Researchers found that combining the pattern recognition capabilities of a machine learning computer program, trained on more than one million images, with analyses performed by radiologists yielded approximately 90 percent accuracy in diagnoses. The aim is to raise the confidence of physicians in assessments made for mammograms, so that biopsies do not need to take place as much.

“The radiologists alone achieved an accuracy of 0.78 on average. The neural network alone achieves approximately an accuracy of 0.87. A hybrid model (one radiologist plus a neural network) achieves approximately 0.89 accuracy on average,” senior study author Krzysztof J. Geras, assistant professor in the department of radiology at NYU Langone and an affiliated faculty member at the NYU Center for Data Science told HCB News. “When all of the radiologists teamed up together with the model they achieved 0.91 accuracy.”

More than 39 million mammograms were performed across the U.S. on women who showed no symptoms for breast cancer to determine those who required closer follow-up. Those who showed abnormal mammogram findings were referred for biopsies.

The approach by the team combines the ability of AI to detect pixel-level changes in tissue invisible to the human eye with forms of reasoning possessed by the radiologist but not AI. Together, the two are meant to decrease the occurrence of false-positives and false-negatives, thereby raising the confidence of the physician.

Researchers deployed statistical techniques within their program that enabled it to "learn" which image features increase prediction accuracy as it reviews more and more data, rather than being told how to by individuals. The program was trained on a database of 229,426 digital screening mammography exams and 1,001,093 images analyzed by the researchers and collected over seven years by NYU Langone Health in routine clinical care. The images were correlated with biopsy results, enabling the researchers to program the neural network with scans for which cancer diagnoses were already determined. Its accuracy was measured by the number of correct predictions it made.

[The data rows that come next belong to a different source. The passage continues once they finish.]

/-- A write of CAL_PDATA (R155), after which an AUTOINC index steps, WORD first (R168, R582). -/
def postIndexStep (s : State) : State :=
  let w := rd s Reg.CAL_PIDX
  if bit w 31 then
    let n := (8 * fld w 11 0 + fld w 14 12 + 1) % 32768
    wr s Reg.CAL_PIDX (word (0x80000000 + n % 8 * 4096 + n / 8))
  else s

/-- CAL_PDATA written. -/
def postDataWrite (s : State) (i : Initiator) (v : Word) : State :=
  let p := fld (rd s Reg.CAL_PIDX) 11 0
  let w := fld (rd s Reg.CAL_PIDX) 14 12
  let s :=
    if w = 7 then noteErr s i 0x25 (Reg.CAL_PDATA % 4096) 6 true
    else if postArmed s p then noteErr s i 0x25 (Reg.CAL_PDATA % 4096) 4 true
    else setPostWord s p w (if w = 0 then v &&& 0x43FF0000#32 else v)
  postIndexStep s

/-- CAL_PDATA read. -/
def postDataRead (s : State) : Word × State :=
  (postWord s (fld (rd s Reg.CAL_PIDX) 11 0) (fld (rd s Reg.CAL_PIDX) 14 12), postIndexStep s)

/-! ### Actions (R161) -/

/-- The tallies of a closing set, ascending. -/
def setMembers (s : State) (k : Nat) : List Nat :=
  (List.range 8).flatMap fun w =>
    let m := rd s (Reg.CAL_SETMASK + 32 * k + 4 * w)
    (List.range 32).filterMap fun b => if bit m b then some (32 * w + b) else none

/-- The free bytes of the closing store: what no record and no requested capture takes (R166). -/
def storeFree (s : State) : Nat :=
  65536 - ((s.cal.store.foldl (fun n c => n + c.bytes.length) 0) + s.cal.caps.foldl (fun n c => n + c.room) 0)

/-- A firing under way: its status, the closing its CLOSE took, and the ARM and DISARM actions that take effect after the advance. -/
structure Firing where
  status : Nat
  closing : Option Nat
  later : List (Nat × Bool)
  deriving DecidableEq, Repr

/-- CLOSE: the capture is requested (R161, R162). -/
def actClose (s : State) (f : Firing) (p set cmp missed : Nat) (late : Bool) : State × Firing × Nat :=
  let room := 32 + 64 * (setMembers s set).length
  let s := setCal s { s.cal with closing := true }
  if !bit (rd s (Reg.CAL_SETCFG + 4 * set)) 31 || room == 32 || decide (storeFree s < room) then (s, f, stNORES)
  else
    let n := s.cal.next
    let q : CapReq := { id := n, posting := p, set := set, axis := postAxis s p, cmp := cmp, late := late, missed := missed, room := room }
    (setCal s { s.cal with caps := s.cal.caps ++ [q], next := n + 1 }, { f with closing := some n }, stOK)

/-- WAKE: RUN is requested and the core leaves its wait (R161, R295). -/
def actWake (s : State) (n : Nat) : State :=
  let c := if n = 0 then CoreId.ac0 else if n = 1 then .ac1 else .mc
  let s := pmuRun s
  if (getCore s c).run = .waiting then setCore s c { getCore s c with run := .running } else s

/-- The status an ARM action finds (R156, R161). -/
def actArm (s : State) (q : Nat) : Nat :=
  if !postOk s q then stBADPROF else if 2 ^ 64 ≤ axisValue s (postAxis s q) + postInc s q then stEXHAUST else stOK

/-- An action starts: the state, what the firing keeps of it, and its status. -/
def startAct (s : State) (f : Firing) (p cmp missed : Nat) (late : Bool) (a : Nat) : State × Firing × Nat :=
  let arg := a % 4096
  match a / 4096 with
  | 1 => actClose s f p arg cmp missed late
  | 2 =>
    if 16 ≤ s.seals.length || !enabled s 0x0F || lmem 0x0F s.enOff then (s, f, stNORES)
    else ({ s with seals := s.seals ++ [{ profile := arg, posting := p, late := late, cmp := cmp, closing := f.closing }] }, f, stOK)
  | 3 => (wrBit s (Reg.CAL_LRAW + arg / 32 * 4) (arg % 32) true, f, stOK)
  | 4 => (actWake s arg, f, stOK)
  | 5 => if chanOn s arg then (chanStart s arg, f, stOK) else (s, f, stNORES)
  | 6 => (lswOrder s (word (2 ^ (2 * (arg / 4)) * (arg % 4 + 1))), f, stOK)
  | 7 => (s, if actArm s arg = stOK then { f with later := f.later ++ [(arg, true)] } else f, actArm s arg)
  | 8 => (s, { f with later := f.later ++ [(arg, false)] }, stOK)
  | _ => (s, f, stOK)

They then tested the ability of the program to add value to the diagnoses of 720 mammogram images reviewed by 14 radiologists. The program did so by first assessing the very small patches of the full resolution image separately to create a heat map to determine statistical likelihood of disease. It then evaluated the entire breast for structural features linked to cancer, correlating its findings with those it flagged in the pixel-level heat map.

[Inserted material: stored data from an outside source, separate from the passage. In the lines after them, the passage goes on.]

-- ==== Sys2Proof/Machine/Bne.lean ====
section
/-! DEFINITION. The jobs of the big-number lanes (R264, R268 to R277), the vendor functions (R273, R274), and the pages BNE and
BNC (R279, R280). -/

namespace Sys2Proof.Machine

open Sys2Proof

/-! ### Job blocks (R272, R273) -/

/-- What a vendor function does with its key and operands. -/
inductive VFn where
  | ecSign (c : Nat) | ecVerify (c : Nat) | ecdh (c : Nat) | x25519 | edSign | edVerify | rsaPriv | rsaPub | pssSign | pssVerify
  | pkSign | pkVerify | oaepDec | oaepEnc | modExp | kemEnc (p : Nat) | kemDec (p : Nat) | dsaSign (p : Nat) | dsaVerify (p : Nat)
  | vaultOnly
  deriving DecidableEq, Repr

/-- The vendor function of a code; none where it is not listed. -/
def vfn (k : Nat) : Option VFn :=
  if 0x010 ≤ k && k ≤ 0x012 then some (.ecSign (k - 0x010))
  else if 0x018 ≤ k && k ≤ 0x01A then some (.ecVerify (k - 0x018))
  else if k = 0x020 || k = 0x021 then some (.ecdh (k - 0x020))
  else if 0x040 ≤ k && k ≤ 0x042 then some (.kemEnc (k - 0x040))
  else if 0x044 ≤ k && k ≤ 0x046 then some (.kemDec (k - 0x044))
  else if 0x050 ≤ k && k ≤ 0x052 then some (.dsaSign (k - 0x050))
  else if 0x054 ≤ k && k ≤ 0x056 then some (.dsaVerify (k - 0x054))
  else if (0x060 ≤ k && k ≤ 0x064) || k = 0x068 || (0x06C ≤ k && k ≤ 0x06E) || (0x070 ≤ k && k ≤ 0x072) then some .vaultOnly
  else match k with
    | 0x023 => some .x25519
    | 0x024 => some .edSign
    | 0x025 => some .edVerify
    | 0x030 => some .rsaPriv
    | 0x031 => some .rsaPub
    | 0x032 => some .pssSign
    | 0x033 => some .pssVerify
    | 0x034 => some .pkSign
    | 0x035 => some .pkVerify
    | 0x036 => some .oaepDec
    | 0x037 => some .oaepEnc
    | 0x038 => some .modExp
    | _ => none

/-- Whether a function takes a message. -/
def VFn.takesMsg : VFn → Bool
  | .ecSign _ | .ecVerify _ | .edSign | .edVerify | .pssSign | .pssVerify | .pkSign | .pkVerify | .dsaSign _ | .dsaVerify _ => true
  | _ => false
/-- Whether a function takes a digest in its input with PREHASH. -/
def VFn.takesDigest : VFn → Bool
  | .ecSign _ | .ecVerify _ | .pssSign | .pssVerify | .pkSign | .pkVerify => true
  | _ => false
/-- Whether a function delivers secret material only to a session (R274). -/
def VFn.secretOut : VFn → Bool
  | .ecdh _ | .x25519 | .oaepDec | .kemDec _ => true
  | _ => false
/-- Whether a function may deliver to a session. -/
def VFn.mayDeliver : VFn → Bool
  | .kemEnc _ => true
  | f => f.secretOut

/-- What a function needs of its key: `none` for a key that it does not take; the flag says that it must have one. -/
def VFn.key : VFn → Option (Bool × (KeyRec → Bool))
  | .ecSign c => some (true, fun k => k.ktype == 0x10 + c && nbit k.attr aSIGN)
  | .ecVerify c => if c < 2 then some (false, fun k => k.ktype == 0x18 + c && nbit k.attr aVERIFY) else none
  | .ecdh c => some (true, fun k => k.ktype == 0x10 + c && nbit k.attr aKEYAGREE)
  | .x25519 => some (true, fun k => k.ktype == 0x14 && nbit k.attr aKEYAGREE)
  | .edSign => some (true, fun k => k.ktype == 0x13 && nbit k.attr aSIGN)
  | .rsaPriv | .pssSign | .pkSign => some (true, fun k => k.ktype == 0x20 && nbit k.attr aSIGN)
  | .oaepDec => some (true, fun k => k.ktype == 0x20 && nbit k.attr 1)
  | .kemDec p => some (true, fun k => k.ktype == 0x28 + p && (nbit k.attr 1 || nbit k.attr aKEYAGREE))
  | .dsaSign p => some (true, fun k => k.ktype == 0x2C + p && nbit k.attr aSIGN)
  | .dsaVerify p => if p = 1 then some (false, fun k => k.ktype == 0x2F && nbit k.attr aVERIFY) else none
  | _ => none

/-- SESSION of a block. -/
def bneSession (b : Bytes) : Bool := nbit (bfld b 4 1) 1
/-- PREHASH of a block. -/
def bnePrehash (b : Bytes) : Bool := nbit (bfld b 4 1) 0
/-- KEY of a block. -/
def bneKey (b : Bytes) : Nat := bfld b 8 4
/-- The output key type and attributes of ARG. -/
def bneOut (b : Bytes) : Nat × Nat := (bfld b 12 4 / 2 ^ 24, bfld b 12 4 % 2 ^ 22)

/-- The checks of R272 on a block. -/
def bneBlkOk (b : Bytes) : Bool :=
  let f := bfld b 0 2
  let entry := bfld b 2 2
  let user := decide (32768 ≤ f)
  f / 4096 % 8 == 0 && bfld b 4 1 / 4 % 16 == 0 && bfld b 5 3 == 0 && decide (bfld b 32 2 ≤ 16384) && decide (bfld b 36 4 ≤ 16384) &&
  (if user then inUser entry
   else entry == 0 && (bneSession b || bfld b 12 4 == 0) &&
     match vfn (f % 4096) with
     | none => false
     | some v =>
       (v.takesMsg || bfld b 34 2 == 0) && (!bnePrehash b || bfld b 34 2 == 0) && (!bnePrehash b || v.takesDigest || !v.takesMsg))

/-! ### The start of a job (R268, R271, R277) -/

/-- A sequence memory error at the fetch of the entry (R277): the status, if the job ends. -/
def seqEcc (s : State) (user : Bool) (ecc : EccFind) : State × Option Nat :=
  match ecc with
  | .clean => (s, none)
  | .corrected => (raise (bumpSat s Reg.BNC_ECC 15 0) 0x14 1, none)
  | .uncorrectable =>
    let s := raise (bumpSat s Reg.BNC_ECC 31 16) 0x14 2
    (if user then s else raise (wrBit s (hdr 0x14 Off.STAT) 5 true) 0x14 3, some stLANE)

/-- A sequence's job that ends so raises ATTN (R279). -/
def bneAttn (s : State) (n : Nat) (user : Bool) (st : Nat) : State :=
  if user && lmem st [stBADPROF, stTIMEOUT, stDOMAIN] then raise s (bnePage n) 1 else s

/-- The run of a job: what the sequencer holds at an entry no rule states, so it is free. -/
def bneRun (s : State) (j : Job) : BRun × State :=
  let (k, s) := fresh s
  let b := j.blk
  let arg := bfld b 12 4
  ({ job := j, ready := false, pc := bfld b 2 2, stack := []
     ctr := [(Config.free 16 k).toNat, arg % 65536, arg / 65536, (Config.free 17 k).toNat % 65536]
     z := Config.free 1 k == 1#1, c := Config.free 2 k == 1#2, n := (Config.free 7 k).toNat + 1, m := none
     ring := (Config.free 3 k).toNat % 2, fmt := 0, hash := none, out := 0, cyc := 16, status := none }, s)

/-- A job takes the lane: its key is checked, and loaded unless the sealed key area holds it (R268). -/
def bneTake (s : State) (n : Nat) (j : Job) : State :=
  let b := j.blk
  let user := decide (32768 ≤ bfld b 0 2)
  let fail (s : State) (st : Nat) : State := bneEnd (bneAttn s n user st) n j st 0 0 0
  let (r, s) := bneRun s j
  let own := if j.cls = 4 then 1 else pageDomain s (bnePage n)
  let go (s : State) (use : KeyRec → Bool) (bar : KeyRec → Bool) : State :=
    match keyFor s (bneKey b) j.dom fun k => use k && domPass k.attr own with
    | (s, .inl st) => fail s st
    | (s, .inr k) =>
      if bar k then fail s stPROT
      else
        let y := getBne s n
        let held := match y.key with | some x => x.handle == bneKey b | none => false
        if held then setRun s n { r with ready := true }
        else
          let s := setRun s n r
          { s with lanes := { s.lanes with kuw := s.lanes.kuw ++ [(.bne n, bneKey b, j.dom)] } }
  if user then (if bneKey b = 0 then setRun s n { r with ready := true } else go s (fun _ => true) fun _ => false)
  else match vfn (bfld b 0 2 % 4096) with
    | none => fail s stBADPROF
    | some .vaultOnly => fail s stPROT
    | some v =>
      if v.secretOut && !bneSession b then fail s stPROT
      else match v.key with
        | none => if bneKey b = 0 then setRun s n { r with ready := true } else fail s stBADPROF
        | some (must, use) =>
          if bneKey b = 0 then (if must then fail s stKEY else setRun s n { r with ready := true })
          else go s use fun k => decide (v = .rsaPriv) && nbit k.attr 1

/-- The choice of R224 without preemption: the highest priority, then arrival order. -/
def bneNext (s : State) (n : Nat) : Option (Job × List Job) :=
  let c := rd s (hdr (bnePage n) 0x80)
  let pri (j : Job) : Nat := match j.cls with | 0 => fld c 25 24 | 1 => fld c 17 16 | 2 => fld c 9 8 | _ => 4
  let q := (getBne s n).queue
  takeFirst (fun j => pri j == topPri pri q) q

/-- BNE_JOB_START: the lane takes its next job and loads its key. -/
def doBneJobStart (n : Fin 4) (ecc : EccFind) (s : State) : State :=
  if !laneUp s (bnePage n.val) || s.pmu.window || (getBne s n.val).cur.isSome then s
  else match bneNext s n.val with
    | none => s
    | some (j, rest) =>
      let s := setBne s n.val { getBne s n.val with queue := rest }
      let user := decide (32768 ≤ bfld j.blk 0 2)
      if !bneBlkOk j.blk then bneEnd (bneAttn s n.val user stBADPROF) n.val j stBADPROF 0 0 0
      else if !user && outOfService s 0x14 then bneEnd s n.val j stLANE 0 0 0
      else match seqEcc s user ecc with
        | (s, some st) => bneEnd s n.val j st 0 0 0
        | (s, none) => bneTake s n.val j

/-- BNE_JOBCMD. -/
def doBneJobcmd (i : Initiator) (n : Fin 4) (s : State) : State :=
  let fail (s : State) (st : Nat) : State := bneEnd s n.val { src := .page, dom := 0, cls := 0, blk := [] } st 0 0 0
  pageGo s i (bnePage n.val) 0x88 48 fail fun s blk =>
    match bneAdmit s n.val .page (pageDomain s (bnePage n.val)) blk with
    | .taken s => s
    | .refused st hint => bneEnd s n.val { src := .page, dom := 0, cls := 0, blk := blk } st 0 0 hint

/-! ### The vendor functions (R273, R274) -/

/-- What a vendor function gives: output bytes and secret material for a session, or the status it ends with. -/
inductive VOut where
  | done (out : Bytes) (secret : Bytes)
  | ended (status : Nat)
  deriving DecidableEq, Repr

/-- The curves of the codes. -/
def vcurve (c : Nat) : Curve := if c = 0 then p256 else if c = 1 then p384 else p521
/-- The hash of a curve's signatures (R273). -/
def vhash (c : Nat) (m : Bytes) : Bytes := if c = 0 then sha256 m else if c = 1 then sha384 m else sha512 m
/-- The bytes of that hash. -/
def vhashLen (c : Nat) : Nat := if c = 0 then 32 else if c = 1 then 48 else 64

/-- Random bytes for a function; NO_RESOURCE while the DRBG refuses (R264). -/
def vrand (s : State) (n : Nat) (f : State → Bytes → State × VOut) : State × VOut :=
  match drbg s n with
  | none => (s, .ended stNORES)
  | some (r, s) => f s r

/-- A verification's end. -/
def vverdict (ok : Bool) : VOut := if ok then .done [] [] else .ended stAUTH

/-- Whether a length is that of an RSA modulus: 2,048 to 8,192 bits in 1,024-bit steps. -/
def rsaLen (k : Nat) : Bool := decide (256 ≤ k) && decide (k ≤ 1024) && k % 128 == 0

/-- An RSA public key at the head of an input: a modulus of `k` bytes with its top bit set, odd, and e. -/
def rsaHead (k : Nat) (inp : Bytes) : Option (Nat × Nat) :=
  let m := beNat (inp.take k)
  if rsaLen k && decide (2 ^ (8 * k - 1) ≤ m) && m % 2 == 1 then some (m, beNat ((inp.drop k).take 8)) else none

/-- Functions on an RSA public key and a block of the modulus' length: `d` bytes of digest stand in front. -/
def rsaOn (inp : Bytes) (f : Nat → Nat → Nat → Nat → VOut) : VOut :=
  let k := (inp.length - 8) / 2
  if inp.length ≠ 2 * k + 8 then .ended stBADPROF
  else match rsaHead k inp with
    | none => .ended stBADPROF
    | some (m, e) =>
      let x := beNat (inp.drop (k + 8))
      if m ≤ x then .ended stBADPROF else f k m e x

/-- The lengths of a modulus that an OAEP input of `n` bytes can have. -/
def oaepLens (n : Nat) : List Nat := [256, 384, 512, 640, 768, 896, 1024].filter fun k => decide (k + 8 ≤ n) && decide (n ≤ 2 * k - 58)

Geras says the team plans to build upon the accuracy of the program by feeding it more data, possibly to the point where it may be able to identify changes in breast tissues that have not yet become cancerous but have the potential. Though they are not currently training the program for screenings of other forms of cancer, Geras says this too could happen at some point.

“This is definitely possible and I'm sure many groups will soon show very similar results with cancers in other body parts,” he said.

The findings were published in the journal, IEEE Transactions on Medical Imaging.